I am working on a data science project which is slowly turning into a mathematical problem : To keep things short, I have a population of size $A$. This population contains $C$ classes and we know the distribution of those classes inside the population (i.e. for each class we know the probability to get one member of this class, if we sample one element from $A$ : $p_1, ... p_C$).
Now, at the start of an algorithm I made, I sample $n$ elements from $A$ and I have observed that the outcome of the algorithm depends greatly on this initial sampling : If I have at least one element of each class in my initial sampling, my algorithm will do great. If one or more classes are not represented in my initial sampling, my algorithm will perform poorly.
Given that I am free to choose whichever $n$ I see fit, I would like to know which one to choose to be "sure" to choose at least one element from each class given $A$, $C$, and $p_1, ... p_C$.
Because I will have to work on several dataset, I would like to know if there is a way to find $n$, given any population size $A$, any number of classes $C$ and any distribution $p_1, ... p_C$. Is there a way to do so ?
It looks like some kind of reverse birthday problem.

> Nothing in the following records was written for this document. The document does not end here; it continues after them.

/-- An accepted image takes effect (R119 to R122). -/
def Prog.applyPolicy (u : UnitId) (version ep : Nat) (b : PolicyBody) (image : List Byte) : Prog := .get fun s =>
  let old := s.polBody u
  let changed := s.touched u b
  .seq [
    .each changed (.halt u),
    .dev u fun d => { d with pol := { d.pol with body := some b, pend := none } },
    .wr u Reg.SEC_POLICY_VER_VERSION version, .wr u Reg.SEC_STATE_POLICY_IN_FORCE 1,
    .evr u fun v => { v with policy := some image },
    .opt b.svn fun x => .seq [
      .dev u fun d => { d with svn := some x }, .wr u Reg.SEC_SVN_PATCH_SVN x.1, .wr u Reg.SEC_SVN_BRACKEN_SVN x.2, .measureFuses u],
    match u with
    | .htu => .policyHtu old b
    | .vta => .policyVta b,
    .get fun s => .each (s.regsTaken u b.regs) fun e => .writeReg u .gorse e.1 (e.2.1 == 8) e.2.2,
    .each changed (.resume u),
    .cond (u == .htu && !s.timev .htu) <| .opt b.clusters fun l => .both (.assignClusters l ep) .applyPartitions,
    .policyColls u ((old.map (·.collectors)).getD []) b.collectors,
    .get fun s => .each (b.startFns.filter fun f => (s.fn u f).st == .stopped && validTarget u (f / 4096) (f % 4096)
      && (s.startCheck u f).isNone) fun f => .startFn u f 1,
    .measure u 4 (Config.sha384 (le 4 version ++ image))]

/-- An image that passed its checks waits for its apply epoch, or takes effect at once while TIMEV is 0 (R122). -/
def Prog.acceptPolicy (u : UnitId) (version ep : Nat) (b : PolicyBody) (image : List Byte) : Prog := .get fun s =>
  if s.timev u then .both
    (.dev u fun d => { d with pol := { d.pol with pend := some (version, ep, b, image) } })
    (.cond (u == .htu) (.opt b.clusters fun l => .assignClusters l ep))
  else .applyPolicy u version ep b image

/-- The row POLICY_APPLY (R122). -/
def Prog.policyApply (u : UnitId) : Prog := .get fun s =>
  .opt (s.dev u).pol.pend fun (version, ep, b, image) =>
    .cond (s.gorseUp u && s.timev u && serialGe 32 (s.epoch u) ep) (.applyPolicy u version ep b image)

/-- The row POLICY_START_APPLY (R62 step 7, R122, R428 step 11): the stored image is reapplied, its apply epoch replaced by the next epoch
plus 2. -/
def Prog.policyStart (u : UnitId) : Prog := .get fun s =>
  let opened := match u with
    | .htu => s.on .htu Reg.HTU_STATUS_MBX0_OPEN && s.rd .htu Reg.HTU_STATUS_BOOT_FAIL == 0
    | .vta => s.on .vta Reg.VTA_STATUS_PCIE_OPEN && s.rd .vta Reg.VTA_STATUS_BOOT_FAIL != 5
  .cond (s.gorseUp u && opened && !s.policy u && (s.dev u).pol.pend.isNone) <| .opt (s.dev u).evr.policy fun b =>
    .opt (s.policyContent u b) fun body => .acceptPolicy u (fieldAt b 4 4) ((s.epoch u + 3) % 2 ^ 32) body b

-- POLICY_LOAD

/-- Largest image (R123). -/
def State.policyLimit (s : State) (u : UnitId) : Nat := match u with
  | .htu => 2 ^ 18
  | .vta => if s.on .vta Reg.VTA_STATUS_DDR_READY then 2 ^ 24 else 2 ^ 19

/-- The next expected offset of the assembly under way. -/
def Pol.expected (p : Pol) : Nat := match p.asm with
  | some a => a.2.2.length
  | none => 0

/-- A portion joins the assembly; the LAST one has the whole image checked (R121, R123). TOTAL counts in the first portion only, a portion
without LAST may run past it, and a LAST one that misses it returns its own OFFSET as the next expected offset, to be sent again (DESIGN
CHOICE, log entry 34: R123 states none of the three). -/
def Prog.policyPortion (u : UnitId) (m : Nat) (p : Packet) : Prog := .get fun s =>
  let pol := (s.dev u).pol
  let off := arg p 4 4
  let bytes := (if off = 0 then [] else (pol.asm.map fun a => a.2.2).getD []) ++ p.params.drop 16
  let total := if off = 0 then arg p 0 4 else ((pol.asm.map fun a => a.2.1).getD 0)
  let keep (l : List Byte) : Prog := .dev u fun d => { d with pol := { d.pol with asm := some (m, total, l) } }
  if !(arg p 8 1).testBit 0 then .both (keep bytes) (.reply u m p.tag { status := stOk, result := bytes.length })
  else if bytes.length ≠ total then .both (keep (bytes.take off)) (.reply u m p.tag (badParam 0x105 off))
  else .both (.dev u fun d => { d with pol := { d.pol with asm := none } }) <|
    match s.policyFail u bytes with
    | some a => .reply u m p.tag a
    | none => .both
        (.opt (s.policyContent u bytes) fun b => .acceptPolicy u (fieldAt bytes 4 4) (fieldAt bytes 12 4) b bytes)
        (.reply u m p.tag { status := stOk })

/-- POLICY_LOAD (R121 to R123). -/
def opPolicyLoad : Op where
  code := 0x81
  plen := fun n => 24 ≤ n && n ≤ 4096
  rsvd := fun _ p => arg p 8 1 / 2 != 0 || anySet p 9 7
  perms := permPolicy
  check := fun s u m p =>
    let pol := (s.dev u).pol
    let other := match pol.asm with
      | some a => a.1 != m
      | none => false
    firstBad [
      (arg p 0 4 > s.policyLimit u, badParam 0x106),
      (!other && arg p 4 4 != 0 && arg p 4 4 != pol.expected, badParam 0x105 pol.expected),
      (pol.pend.isSome || other, { status := stBusy })]
  late := fun s u _ _ => if s.timev u = false ∧ s.policy u = true then some { status := stTimeInvalid } else none
  run := .policyPortion

/-- The row POLICY_ASSEMBLY_TIMEOUT (R123). -/
def Prog.policyTimeout (u : UnitId) : Prog := .dev u fun d => { d with pol := { d.pol with asm := none } }

end Sys2Proof.Machine
end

I have started looking at ways to solve this problem using combinatorics but I don't see any easy way to find a general solution.
Thanks for your help !
Suppose the total population is $N$, partitioned into $C$ classes with sizes $N_i$ (so $N = N_1 + \cdots + N_C$). We choose $n$ points at random. We want the probability that we have at least one from each class.

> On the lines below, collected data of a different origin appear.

-- ==== Sys2Proof/Certificates/Slice0/Obligations.lean ====
section
/-! DEFINITION. The statements for the provers. Each says which rules of the manual it formalises; a statement that rests on a choice of the
model names the log entry. -/

open Sys2Proof Sys2Proof.Machine

/-- The state after reset meets the canonical form. -/
def Obligations.ResetMeetsCanonicalForm : Prop :=
State.reset.Inv

/-- Every step keeps the canonical form of memories and registers, from every state that has it. The form is the model's own (log 3). -/
def Obligations.StepKeepsCanonicalForm : Prop :=
∀ s t : State, s.Inv → step s = .next t → t.Inv

/-- A step runs the command at the front of the queue with the queue's rest. That a block with an empty queue idles is the model's choice
(log 2). -/
def Obligations.StepRunsFrontCommand : Prop :=
  (∀ (c : Instr) (rest : List Instr) (s : State), step { s with pending := c :: rest } = exec c { s with pending := rest }) ∧
    ∀ s : State, s.pending = [] → step s = .next s

/-- A command answers a next state from every state where the instances it names exist, and faults by name where one does not
(log 5); none is refused.
No command changes the queue of commands, and free values are only drawn, never given back (log 6). -/
def Obligations.CommandsAnswerAndLeaveTheQueue : Prop :=
  (
    ∀ (i : Instr) (s : State), (i.wf = true → ∃ t, exec i s = .next t) ∧ (i.wf = false → exec i s = .fault .noSuchInstance)) ∧
  (
    ∀ (i : Instr) (s t : State), exec i s = .next t → t.pending = s.pending ∧ s.free ≤ t.free)

/-- A packet that reaches a unit held in reset changes nothing (R16, R59, R74). On a mailbox with v1 framing a packet acts as the packet that
its 32-byte form carries: partition and role of MBX_V1_IDENT, ORD implied, no SEQ (R97, R98).
A packet that reaches a closed mailbox vanishes and is counted in CLOSED (R74); one whose words find no room in the request queue is
counted in OVERFLOW (R70). -/
def Obligations.ClosedAndHeldMailboxes : Prop :=
  (
    ∀ (i : Instr) (s : State) (u : UnitId) (m code : Nat) (p : Packet), packetOf i = some (u, m, code, p) → m < mbxCount u →
      ((s.dev u).inReset = true → exec i s = .next s) ∧
      (s.on u (Reg.MBX_STATUS_GEN m) = true →
        ∀ j, packetOf j = some (u, m, code, asV1 p (s.rd u (Reg.MBX_V1_IDENT_PARTITION m)) (s.rd u (Reg.MBX_V1_IDENT_ROLE m))) →
          exec i s = exec j s)) ∧
  (
    ∀ (i : Instr) (s : State) (u : UnitId) (m code : Nat) (p : Packet), packetOf i = some (u, m, code, p) → m < mbxCount u →
      s.blockReady u 0x1000 = true → (s.mb u m).held = [] → (s.mb u m).waiting = [] →
      (s.takes u m = false →
        exec i s = .next ((Prog.settle u).run ((Prog.mbxErr u m (Reg.MBX_ERR2_CLOSED m)).run s))) ∧
      (s.takes u m = true → s.reqFree u m < packetWords p (s.on u (Reg.MBX_STATUS_GEN m)) →
        exec i s = .next ((Prog.settle u).run ((Prog.mbxErr u m (Reg.MBX_ERR_OVERFLOW m)).run s))))

/-- What registers read after reset, where their rules give the value: TIM_INC (R131, R164), MBX_STATUS.OPEN (R74), SNT_TOL and SNT_ABS_FLOOR (R264), PWR_SEQ
(R348), SHF_CUTOFF (R221), VTA_FLT_THR (R321), TRC_SYNC (R371), FUR_PORT.STATE (R400), HTR_PERIOD (R299). -/
def Obligations.ResetValuesOfTheManual : Prop :=
  (∀ u, State.reset.rd u Reg.TIM_INC_INC = 0xCCCCCCCD ∧ State.reset.rd u Reg.TRC_SYNC_SYNC_US = 100
    ∧ State.reset.rd u Reg.TIM_CTL_EXCH_LOG2 = 4 ∧ State.reset.rd u Reg.TIM_CTL_STEP_THRESH = 1
    ∧ State.reset.rd u (Reg.MBX_STATUS_OPEN 0) = 0) ∧
  (∀ k < 2, State.reset.rd .htu (Reg.FUR_PORT_STATE k) = 1) ∧
  State.reset.rd .htu Reg.SNT_TOL_N = 10 ∧ State.reset.rd .htu Reg.SNT_ABS_FLOOR_FLOOR = 0x35800000 ∧
  State.reset.rd .htu Reg.PWR_SEQ_SETTLE_US = 5 ∧ State.reset.rd .vta Reg.SHF_CUTOFF_TRAY = 800 ∧
  State.reset.rd .vta Reg.SHF_CUTOFF_HALL = 19200 ∧ State.reset.rd .vta Reg.VTA_FLT_THR_QUAR_THR = 0x80000 ∧
  State.reset.rd .vta Reg.HTR_PERIOD_US = 1000

/-- A write of a packet word (R69, R70, R74): the agent of the mailbox adds a word while the mailbox is open; at a full queue the word is
dropped and its packet marked; a closed mailbox or another agent's write changes nothing.
A commit (R69, R70, R74): the words become one packet that waits; a packet in a closed mailbox, one that lost a word and one whose
word count differs from its length vanish and are counted. On a mailbox that a session binds the words are a secured message that wraps
the packet, and one that does not verify ends the binding (R113). -/
def Obligations.RequestWordsAndDoorbell : Prop :=
  (
    ∀ (u : UnitId) (m : Nat) (a : Agent) (w : Word) (s₀ : State), let s := (Prog.dropLow u a).run s₀
    m < mbxCount u → s.blockReady u 0x1000 = true →
      (¬ (mbxAgent u m = some (agentActs u a) ∧ s.on u (Reg.MBX_STATUS_OPEN m) = true) → exec (.mbxReqWrite u m a w) s₀ = .next s) ∧
      (mbxAgent u m = some (agentActs u a) → s.on u (Reg.MBX_STATUS_OPEN m) = true →
        exec (.mbxReqWrite u m a w) s₀ = .next ((Prog.modMb u m fun b =>
          if s.reqFree u m = 0 then { b with spilled := true } else { b with words := b.words ++ [w] }).run s))) ∧
  (
    ∀ (u : UnitId) (m : Nat) (a : Agent) (s₀ : State), let s := (Prog.dropLow u a).run s₀
    m < mbxCount u → s.blockReady u 0x1000 = true →
      let read (ws : List Word) : Option (Nat × Packet) := if s.on u (Reg.MBX_STATUS_GEN m) then
          parseV1 ws (s.rd u (Reg.MBX_V1_IDENT_PARTITION m)) (s.rd u (Reg.MBX_V1_IDENT_ROLE m))
        else parseV2 ws
      let emptied := (Prog.modMb u m fun b => { b with words := [], spilled := false }).run s
      (mbxAgent u m ≠ some (agentActs u a) → exec (.mbxDoorbell u m a) s₀ = .next ((Prog.settle u).run s)) ∧
      (mbxAgent u m = some (agentActs u a) →
        (s.on u (Reg.MBX_STATUS_OPEN m) = false →
          exec (.mbxDoorbell u m a) s₀ = .next ((Prog.settle u).run ((Prog.mbxErr u m (Reg.MBX_ERR2_CLOSED m)).run emptied))) ∧
        (s.on u (Reg.MBX_STATUS_OPEN m) = true → (s.mb u m).spilled = true →
          exec (.mbxDoorbell u m a) s₀ = .next ((Prog.settle u).run ((Prog.mbxErr u m (Reg.MBX_ERR_OVERFLOW m)).run emptied))) ∧
        (∀ ws, s.on u (Reg.MBX_STATUS_OPEN m) = true → (s.mb u m).spilled = false →
          (if (s.mb u m).bound ∧ u = .vta ∧ (m < 8 ∨ m = 9) then
              (Config.unwrap (s.mb u m).sessNo (s.mb u m).keyGen (ofWords (s.mb u m).words)).map toWords
            else some (s.mb u m).words) = some ws →
          (read ws = none →
            exec (.mbxDoorbell u m a) s₀ = .next ((Prog.settle u).run ((Prog.mbxErr u m (Reg.MBX_ERR_FRAMING m)).run emptied))) ∧
          (∀ q, read ws = some q → exec (.mbxDoorbell u m a) s₀ = .next ((Prog.settle u).run
            ((Prog.modMb u m fun b => { b with waiting := b.waiting ++ [q] }).run emptied)))) ∧
        (s.on u (Reg.MBX_STATUS_OPEN m) = true → (s.mb u m).spilled = false → (s.mb u m).bound = true → u = .vta → (m < 8 ∨ m = 9) →
          Config.unwrap (s.mb u m).sessNo (s.mb u m).keyGen (ofWords (s.mb u m).words) = none →
          exec (.mbxDoorbell u m a) s₀ = .next ((Prog.settle u).run ((Prog.unbind u m).run emptied)))))

/-- A read of MBX_RSP (R73, R74): the next word of the oldest visible reply, which leaves the queue; all ones and EMPTY_READ on an empty queue;
all ones and no effect for another agent.
A final reply (R73, R79, R87): the command is no longer outstanding; the reply joins its mailbox's visible replies, word by word, with the
reply data it reserved; NOTIFY_REPLY is set where the command asked for it; and no other register changes but MSIX_PBA.
ACCEPTED is a first reply (R79, R82): the command stays outstanding and counts as having replied, and its reply data stays
reserved. -/
def Obligations.RepliesAreWrittenAndRead : Prop :=
  (
    ∀ (u : UnitId) (m : Nat) (a : Agent) (s : State), m < mbxCount u → s.blockReady u 0x1000 = true →
      (mbxAgent u m ≠ some (agentActs u a) →
        exec (.mbxRspRead u m a) s = .next (s.modDev u fun d => { d with bus := BitVec.allOnes 64 })) ∧
      (mbxAgent u m = some (agentActs u a) →
        ((s.mb u m).replies = [] → exec (.mbxRspRead u m a) s = .next
          ((Prog.mbxErr u m (Reg.MBX_ERR_EMPTY_READ m)).run (s.modDev u fun d => { d with bus := BitVec.allOnes 64 }))) ∧
        (∀ w ws n t, (s.mb u m).replies = (w :: ws, n) :: t → exec (.mbxRspRead u m a) s = .next
          ((Prog.modMb u m fun b => { b with replies := if ws = [] then t else (ws, n) :: t }).run
            (s.modDev u fun d => { d with bus := w }))))) ∧
  (
    ∀ (s : State) (u : UnitId) (m : Nat) (o : Outst) (a : Ans), m < mbxCount u → peerMbx u m = false →
      (s.mb u m).outst.find? (·.tag == o.tag) = some o → o.discard = false → a.status ≠ stAccepted →
      let t := (Prog.reply u m o.tag a).run s
      (t.mb u m).outst = (s.mb u m).outst.filter (·.tag != o.tag) ∧
      (t.mb u m).replies = (s.mb u m).replies ++ [(toWords (if s.on u (Reg.MBX_STATUS_GEN m) then replyV1 o.opcode o.tag a
        else replyBytes o.opcode o.tag a), o.need)] ∧
      (t.mb u m).held = (s.mb u m).held ∧ (t.mb u m).waiting = (s.mb u m).waiting ∧ (t.mb u m).words = (s.mb u m).words ∧
      (o.flags.getLsbD 2 = true → t.rd u (Reg.MBX_IRQ_STATUS_NOTIFY_REPLY m) = 1) ∧
      (o.flags.getLsbD 2 = false → t.rd u (Reg.MBX_IRQ_STATUS_NOTIFY_REPLY m) = s.rd u (Reg.MBX_IRQ_STATUS_NOTIFY_REPLY m)) ∧
      (∀ n ≠ m, t.mb u n = s.mb u n) ∧ t.hx = s.hx ∧ t.vx = s.vx ∧ t.ddr = s.ddr ∧ t.entity = s.entity ∧
      ∀ w off, ¬ (w = u ∧ off = (Reg.MBX_IRQ_STATUS_ERROR m).off) → ¬ (w = .vta ∧ off = 0x3F01000) → t.word w off = s.word w off) ∧
  (
    ∀ (s : State) (u : UnitId) (m : Nat) (o : Outst), m < mbxCount u → peerMbx u m = false →
      (s.mb u m).outst.find? (·.tag == o.tag) = some o → o.discard = false → s.on u (Reg.MBX_STATUS_GEN m) = false →
      (Prog.reply u m o.tag { status := stAccepted }).run s = (Prog.modMb u m fun b => { b with
        replies := b.replies ++ [(toWords (replyBytes o.opcode o.tag { status := stAccepted }), 0)]
        outst := b.outst.map fun x => if x.tag == o.tag then { x with first := true } else x }).run s)

/-- Counting a mailbox error (R74): the counter rises by one up to 255, ERROR is set, and no other register of the unit changes but
MBX_IRQ_STATUS and, on the VTA, MSIX_PBA. -/
def Obligations.MailboxErrorsAreCounted : Prop :=
  ∀ (u : UnitId) (m : Nat) (s : State), m < mbxCount u →
    ∀ f ∈ [Reg.MBX_ERR_FRAMING m, Reg.MBX_ERR_OVERFLOW m, Reg.MBX_ERR_DUP_TAG m, Reg.MBX_ERR_EMPTY_READ m, Reg.MBX_ERR2_CLOSED m,
        Reg.MBX_ERR2_RSVD m],
      let t := (Prog.mbxErr u m f).run s
      t.rd u f = min 255 (s.rd u f + 1) ∧ t.rd u (Reg.MBX_IRQ_STATUS_ERROR m) = 1 ∧ (∀ n, t.mb u n = s.mb u n) ∧
        ∀ w off, ¬ (w = u ∧ (off = f.off ∨ off = (Reg.MBX_IRQ_STATUS_ERROR m).off)) → ¬ (w = .vta ∧ off = 0x3F01000) →
          t.word w off = s.word w off

/-- A packet whose tag belongs to an outstanding command is discarded without a reply and counted in DUP_TAG (R77). -/
def Obligations.DuplicateTagIsDiscarded : Prop :=
  ∀ (i : Instr) (s : State) (u : UnitId) (m code : Nat) (p : Packet), packetOf i = some (u, m, code, p) → s.canTake u m p →
    (s.mb u m).outst.any (·.tag == p.tag) = true →
    exec i s = .next ((Prog.settle u).run ((Prog.mbxErr u m (Reg.MBX_ERR_DUP_TAG m)).run (s.fetched u m)))

/-- A packet with a SEQ other than the one expected is refused with BAD_PARAM and detail SEQ, and MBX_NEXT_SEQ is unchanged (R78);
its reserved bits are counted (R8).
A packet refused by one of checks 2 to 6 of R80 posts that refusal and has no other effect but its SEQ and the count of its
reserved bits. That checks 2 to 6 come before ORD and fences hold a packet back is the model's reading (log 40).
A packet refused by one of checks 7 to 10 of R80 posts that refusal and has no other effect but its SEQ and the count of its
reserved bits. That these checks are made as the command starts is the model's reading (log 40). -/
def Obligations.RefusedPackets : Prop :=
  (
    ∀ (i : Instr) (s : State) (u : UnitId) (m code : Nat) (p : Packet), packetOf i = some (u, m, code, p) → s.canTake u m p →
      (s.mb u m).outst.any (·.tag == p.tag) = false → s.on u (Reg.MBX_STATUS_GEN m) = false →
      p.seq.toNat ≠ s.rd u (Reg.MBX_NEXT_SEQ_SEQ m) →
      exec i s = .next ((Prog.settle u).run ((Prog.reply u m p.tag { status := stBadParam, detail := 1 }).run
        ((Prog.modMb u m fun b => { b with outst := b.outst ++ [outstOf code p] }).run
          ((Prog.cond (rsvdSet u code p) (.mbxErr u m (Reg.MBX_ERR2_RSVD m))).run (s.fetched u m)))))) ∧
  (
    ∀ (i : Instr) (s : State) (u : UnitId) (m code : Nat) (p : Packet) (a : Ans), packetOf i = some (u, m, code, p) →
      s.canTake u m p → s.inTurn u m p → (s.fetched u m).takeFail u m code p = some a →
      exec i s = .next ((Prog.settle u).run ((Prog.reply u m p.tag a).run (s.admitted u m code p 0)))) ∧
  (
    ∀ (i : Instr) (s : State) (u : UnitId) (m : Nat) (op : Op) (p : Packet) (a : Ans), packetOf i = some (u, m, op.code, p) →
      s.canTake u m p → s.inTurn u m p → s.unheld u m op.code p → opOf op.code = some op → (s.fetched u m).takeFail u m op.code p = none →
      (s.admitted u m op.code p 0).startFail u m op p = some a →
      exec i s = .next ((Prog.settle u).run ((Prog.reply u m p.tag a).run (s.admitted u m op.code p 0))))

/-- A packet that passes every check of R80, and that nothing holds back, starts: it is outstanding with its reply data reserved,
ACCEPTED is posted where R82 asks for it, and the effect of its opcode follows. -/
def Obligations.AcceptedCommandRunsItsOpcode : Prop :=
  ∀ (i : Instr) (s : State) (u : UnitId) (m : Nat) (op : Op) (p : Packet), packetOf i = some (u, m, op.code, p) → s.starts u m op p →
    exec i s = .next ((Prog.settle u).run ((op.run u m p).run (s.begins u m op p)))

The total number of samples of size $n$ is $\binom{N}{n}$.
We can choose one from each class $N_1 N_2 \cdots N_C$ ways, and then choose the remaining points from the remaining population in $\binom{N-C}{n-C}$ ways. So the probability that we have at least one from each class is $$ \frac{N_1 N_2 \cdots N_C \binom{N-C}{n-C}}{\binom{N}{n}} . $$
Note: Fixed in response to OP's correction.